Tiene la figura de un cuadrado perfecto, con otro más
pequeño al costado. El recinto mayor mide aproximadamente
15 metros de lado, y el menor, 6 metros. Es decir, que ambos
cuadrados se relacionan entre sí en razón de
2,5 a 1. También los menhires dispuestos en línea
recta están colocados a intervalos regulares, lo cual
sugiere la utilización de un patrón de medida
en estos antiguos emplazamientos."
También refiere el hallazgo de una especie de apacheta
en la cima de un pequeño cerro, hacia la cual apunta
el canto de un menhir aislado. Puede haber sido erigida como
adoratorio, aunque esto es sólo una suposición.
Charalambous señaló que hasta ahora los únicos
menhires conocidos en nuestro país eran los de Tafí
del Valle, en Tucumán, asociados a las culturas precolombinas
del noroeste argentino. Los de sierra de la Ventana no están
tallados, y pueden tener un origen independiente de aquéllas.
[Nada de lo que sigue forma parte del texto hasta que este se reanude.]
/-- A little-endian field of a shelf reference's image. -/
def AuditCtx.shelfLE (c : AuditCtx) (r o n : Nat) : Nat := rdLE (fun k => c.file (shFile c.rd r) (shOff c.rd r + k)) o n

/-- Period of a timing set in the page of a shelf reference (R85). -/
def AuditCtx.period (c : AuditCtx) (r ts : Nat) : Nat := c.shelfLE r (0x10 + 4 * ts) 4

/-! ## The time axis of a path -/

/-- Start of an issue on the axis; one in runs left out stands as its counterpart before them. Stretches are listed latest
first. -/
def startOf : List AuditSeg → Nat → Nat
  | [], _ => 0
  | g :: older, u =>
    if u < g.v0 then startOf older u
    else if g.ipr = 0 then g.t0 + (u - g.v0) * g.per
    else
      let q := (u - g.v0) / g.ipr + 1
      startOf older (u - q * g.ipr) + q * g.per

/-- Index and end time of the last MATCH-flagged issue before issue s. -/
def lastMatch : List AuditSeg → Nat → Option (Nat × Nat)
  | [], _ => none
  | g :: older, s =>
    if s ≤ g.v0 then lastMatch older s else
    let hi := min (g.v0 + g.n) s - 1
    if g.ipr = 0 then
      if g.mark then some (hi, g.t0 + (hi - g.v0 + 1) * g.per) else lastMatch older s
    else
      let q := (hi - g.v0) / g.ipr + 1
      let before : Option (Nat × Nat) := (lastMatch older g.v0).map fun x =>
        if g.v0 ≤ x.1 + g.ipr then (x.1 + (q - 1) * g.ipr, x.2 + (q - 1) * g.per) else x
      match lastMatch older (hi - q * g.ipr + 1) with
      | some x => if g.v0 ≤ x.1 + g.ipr then some (x.1 + q * g.ipr, x.2 + q * g.per) else before
      | none => before

/-- n issues of one period follow on the path (R43). -/
def AuditPath.issue (p : AuditPath) (n per : Nat) (mark : Bool) : AuditPath :=
  let add : List AuditSeg := match p.segs with
    | g :: rest =>
      if g.ipr = 0 ∧ g.per = per ∧ g.mark = mark ∧ g.v0 + g.n = p.v ∧ g.t0 + g.n * per = p.t
      then { g with n := g.n + n } :: rest
      else { v0 := p.v, n := n, t0 := p.t, per := per, mark := mark } :: g :: rest
    | [] => [{ v0 := p.v, n := n, t0 := p.t, per := per, mark := mark }]
  { p with segs := add, t := p.t + n * per, v := p.v + n
           minPer := some (match p.minPer with
             | none => per
             | some m => min m per) }

/-! ## Staging on a path -/

/-- An entry's data overlaps bytes lo to hi of a buffer. -/
def entOverlaps (rd : Nat → Byte) (e buf lo hi : Nat) : Bool :=
  decide (entBuf rd e = buf) && decide (entDst rd e < hi) && decide (lo < entDst rd e + entLen rd e)

/-- Step i starts in an SC cycle: its entries trigger (R121, R122). -/
def AuditPath.startStep (p : AuditPath) (rd : Nat → Byte) (i : Nat) (cyc : Int) : AuditPath :=
  (List.range (entries rd)).foldl (fun p e =>
    if entArm rd e || decide (entTrig rd e ≠ i) then p
    else if entEach rd e || !(p.trigs.any fun t => decide (t.entry = e))
      then { p with trigs := p.trigs ++ [{ entry := e, at_ := cyc + entTrigOff rd e }] }
    else p) p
"En realidad, se asemejan mucho a los megalitos europeos."
-comenta- "Son de menor tamaño, pero la intención
general parece ser la misma: canalización de energías
telúricas y observación astral. Cabe pensar
en una difusión de la ingeniería megalítica
desde el Viejo Mundo hacia América en épocas
remotas."
Cultura
megalítica
Los recintos cuadrangulares de menhires hallados por los investigadores
no deben confundirse con los "corrales" de pircas
mencionados en la literatura arqueológica; obviamente,
su función es diferente, pues no servirían para
encerrar animales, ni como reparo para toldos. Parecen ser
obra de una cultura desarrollada, y no clasificada aún.
"Me sorprendió la envergadura de las construcciones,
no estaba preparado para encontrar algo así."
-manifiesta Charalambous- "Aunque sí sospechaba
la presencia de una alta cultura en el sur argentino, a raíz
del descubrimiento de dos tótem idénticos de
factura muy refinada, uno en Río Negro y otro a orillas
del Río de la Plata, que parecen ser antiguos calendarios
basados en los eclipses. Una hipótesis audaz hasta
hace poco, que ahora encuentra apoyo suficiente en estos monumentos
antiguos, de edad indeterminada."
"Los menhires de Sierra de la Ventana y Pillahuincó,
además de rodear ocasionalmente túmulos funerarios
y amojonar los campos, pueden haber tenido una función
astronómica, como señaladores del lugar de salida
y puesta de los astros en ciertas épocas del año.
"Estos monumentos provienen de un período desconocido
de nuestro pasado. Aunque debemos esperar la datación
de las sepulturas asociadas con ellos, no puede descartarse
-concluye- que sean obra de una cultura muy antigua y ya desaparecida
en tiempos de la conquista española."